__Data for review__.
/-- Room in an engine's hold table: when 128 windows are open, the one that ends first closes (R284). -/
def holdRoom (s : State) (n : Nat) : State :=
  let now := s.coh.holds.filter (fun h => decide (s.now < h.until_))
  let s1 := { s with coh := { s.coh with holds := now } }
  let mine := now.filter (fun h => h.engine == n)
  if mine.length < 128 then s1
  else match firstEnd mine with
    | some h => ({ s1 with coh := { s1.coh with holds := now.filter (· != h) } }).count1 Obj.COH_HOLD_OVERFLOW 0
    | none => s1

/-- A grant of S or E opens a hold window: longer for a remote switch by the round trip of its route port (R283). -/
def openHold (s : State) (n k : Nat) (q : Requester) : State :=
  let w := s.reg Obj.COH_HOLD_WINDOW
  if w = 0 then s
  else
    let extra := match q with
      | .switch r => (s.routePort r (sliceOf k % 2 == 1)).elim 0 (fun p => s.reg Obj.PASS_RTT p)
      | _ => 0
    let s1 := { s with coh := { s.coh with holds := s.coh.holds.filter (fun h => !(h.engine == n && h.key == k)) } }
    let s2 := holdRoom s1 n
    { s2 with coh := { s2.coh with holds := s2.coh.holds ++ [⟨n, k, q, s.now + w + extra⟩] } }

/-! ### Lost lines (R297) -/

/-- An entry of `COH.LOST_LOG`. -/
def lostWord (cause k : Nat) (h : Requester) : Nat :=
  at_ 62 cause + (match h with
    | .agent a => at_ 55 a
    | .switch r => at_ 61 1 + at_ 55 r
    | .device => 0) + k

/-- A lost line is counted, recorded and raised (steps 3 and 4). -/
def recordLost (s : State) (cause k : Nat) (h : Requester) : State :=
  raise (pushLog (s.count1 Obj.COH_LOST_LINES 0) Obj.COH_LOST_LOG 64 (lostWord cause k h)) 9 18

/-- A line is lost at its home: it is written poisoned, the holder leaves the entry, and it is recorded. -/
def loseLine (s : State) (n cause k : Nat) (h : Requester) : State :=
  let r := readKey s k
  let e := ((r.1.entNow n false k).drop h)
  let s1 := writeKey r.1 n k r.2.data true (e.st == 0) false
  recordLost (setEnt s1 n false k e) cause k h

/-- A message of a proxy Col on its own account to a line's home (R253, R296): EVICT_CLEAN or WRITEBACK_PTL; it names no
agent and no transaction. `t` is the tenancy, with its generation, of the holder that it is about, which is that of the
line's tract (R257). -/
def proxyMessage (s : State) (t : Option (Nat × Nat)) (k kind arg : Nat) (data : List Byte) : CohMsg :=
  { kind := kind, tc := 7, tenancy := t, dst := keyHome k, src := s.ownSwitch, hops := s.reg Obj.PASS_HOP_LIMIT, arg := arg, key := k
    agent := 64, switch := s.ownSwitch, tag := 0xFFFF, epoch := 0, mask := 0, data := data }

/-- The partner on the route to a switch is a forerunner: a VERSION 1 partner, to which only Pass-1 kinds go (R171, R258). -/
def State.towardForerunner (s : State) (r k : Nat) : Bool :=
  (s.routePort r (sliceOf k % 2 == 1)).elim false (fun p => s.regBit Obj.PASS_LINK_STATE p 22)

/-- A proxy loses the copy of one of its agents: an owner's loss is reported to the home as poison (R296, R300). -/
def loseAtProxy (s : State) (n k a : Nat) : State :=
  let e := s.entNow n true k
  let e1 := e.drop (.agent a)
  let s1 := setEnt s n true k e1
  let last := at_ 16 (b2n (e1.st == 0))
  if e.ownedBy (.agent a) then sendRemote s1 (proxyMessage s (s.stampTenancy a) k 8 (at_ 12 1 + last) (List.replicate 64 0))
  else if e1.st = 0 ∧ e.st ≠ 0 then sendRemote s1 (proxyMessage s (s.stampTenancy a) k 9 last [])
  else s1

/-- A Dead agent's bit in an entry is settled (R294, R295). -/
def settleBit (n : Nat) (proxy : Bool) (k : Nat) (s : State) (a : Nat) : State :=
  let e := s.entNow n proxy k
  if !e.lists (.agent a) then s
  else if proxy then loseAtProxy s n k a
  else if e.st = 2 then loseLine s n 0 k (.agent a)
  else setEnt s n false k (e.drop (.agent a))

/-- The Dead agents an entry lists are settled as it is touched (R295). -/
def settleDead (s : State) (n : Nat) (proxy : Bool) (k : Nat) : State :=
  forEach ((bitList (s.entNow n proxy k).sharers 64).filter (fun a => s.agentState a == 3)) s (settleBit n proxy k)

__Problem requirements__. Repeat all the lines above verbatim.

__Exercise output__.
/-- Room in an engine's hold table: when 128 windows are open, the one that ends first closes (R284). -/
def holdRoom (s : State) (n : Nat) : State :=
  let now := s.coh.holds.filter (fun h => decide (s.now < h.until_))
  let s1 := { s with coh := { s.coh with holds := now } }
  let mine := now.filter (fun h => h.engine == n)
  if mine.length < 128 then s1
  else match firstEnd mine with
    | some h => ({ s1 with coh := { s1.coh with holds := now.filter (· != h) } }).count1 Obj.COH_HOLD_OVERFLOW 0
    | none => s1

/-- A grant of S or E opens a hold window: longer for a remote switch by the round trip of its route port (R283). -/
def openHold (s : State) (n k : Nat) (q : Requester) : State :=
  let w := s.reg Obj.COH_HOLD_WINDOW
  if w = 0 then s
  else
    let extra := match q with
      | .switch r => (s.routePort r (sliceOf k % 2 == 1)).elim 0 (fun p => s.reg Obj.PASS_RTT p)
      | _ => 0
    let s1 := { s with coh := { s.coh with holds := s.coh.holds.filter (fun h => !(h.engine == n && h.key == k)) } }
    let s2 := holdRoom s1 n
    { s2 with coh := { s2.coh with holds := s2.coh.holds ++ [⟨n, k, q, s.now + w + extra⟩] } }

/-! ### Lost lines (R297) -/

/-- An entry of `COH.LOST_LOG`. -/
def lostWord (cause k : Nat) (h : Requester) : Nat :=
  at_ 62 cause + (match h with
    | .agent a => at_ 55 a
    | .switch r => at_ 61 1 + at_ 55 r
    | .device => 0) + k

/-- A lost line is counted, recorded and raised (steps 3 and 4). -/
def recordLost (s : State) (cause k : Nat) (h : Requester) : State :=
  raise (pushLog (s.count1 Obj.COH_LOST_LINES 0) Obj.COH_LOST_LOG 64 (lostWord cause k h)) 9 18

/-- A line is lost at its home: it is written poisoned, the holder leaves the entry, and it is recorded. -/
def loseLine (s : State) (n cause k : Nat) (h : Requester) : State :=
  let r := readKey s k
  let e := ((r.1.entNow n false k).drop h)
  let s1 := writeKey r.1 n k r.2.data true (e.st == 0) false
  recordLost (setEnt s1 n false k e) cause k h

/-- A message of a proxy Col on its own account to a line's home (R253, R296): EVICT_CLEAN or WRITEBACK_PTL; it names no
agent and no transaction. `t` is the tenancy, with its generation, of the holder that it is about, which is that of the
line's tract (R257). -/
def proxyMessage (s : State) (t : Option (Nat × Nat)) (k kind arg : Nat) (data : List Byte) : CohMsg :=
  { kind := kind, tc := 7, tenancy := t, dst := keyHome k, src := s.ownSwitch, hops := s.reg Obj.PASS_HOP_LIMIT, arg := arg, key := k
    agent := 64, switch := s.ownSwitch, tag := 0xFFFF, epoch := 0, mask := 0, data := data }

/-- The partner on the route to a switch is a forerunner: a VERSION 1 partner, to which only Pass-1 kinds go (R171, R258). -/
def State.towardForerunner (s : State) (r k : Nat) : Bool :=
  (s.routePort r (sliceOf k % 2 == 1)).elim false (fun p => s.regBit Obj.PASS_LINK_STATE p 22)

/-- A proxy loses the copy of one of its agents: an owner's loss is reported to the home as poison (R296, R300). -/
def loseAtProxy (s : State) (n k a : Nat) : State :=
  let e := s.entNow n true k
  let e1 := e.drop (.agent a)
  let s1 := setEnt s n true k e1
  let last := at_ 16 (b2n (e1.st == 0))
  if e.ownedBy (.agent a) then sendRemote s1 (proxyMessage s (s.stampTenancy a) k 8 (at_ 12 1 + last) (List.replicate 64 0))
  else if e1.st = 0 ∧ e.st ≠ 0 then sendRemote s1 (proxyMessage s (s.stampTenancy a) k 9 last [])
  else s1

/-- A Dead agent's bit in an entry is settled (R294, R295). -/
def settleBit (n : Nat) (proxy : Bool) (k : Nat) (s : State) (a : Nat) : State :=
  let e := s.entNow n proxy k
  if !e.lists (.agent a) then s
  else if proxy then loseAtProxy s n k a
  else if e.st = 2 then loseLine s n 0 k (.agent a)
  else setEnt s n false k (e.drop (.agent a))

/-- The Dead agents an entry lists are settled as it is touched (R295). -/
def settleDead (s : State) (n : Nat) (proxy : Bool) (k : Nat) : State :=
  forEach ((bitList (s.entNow n proxy k).sharers 64).filter (fun a => s.agentState a == 3)) s (settleBit n proxy k)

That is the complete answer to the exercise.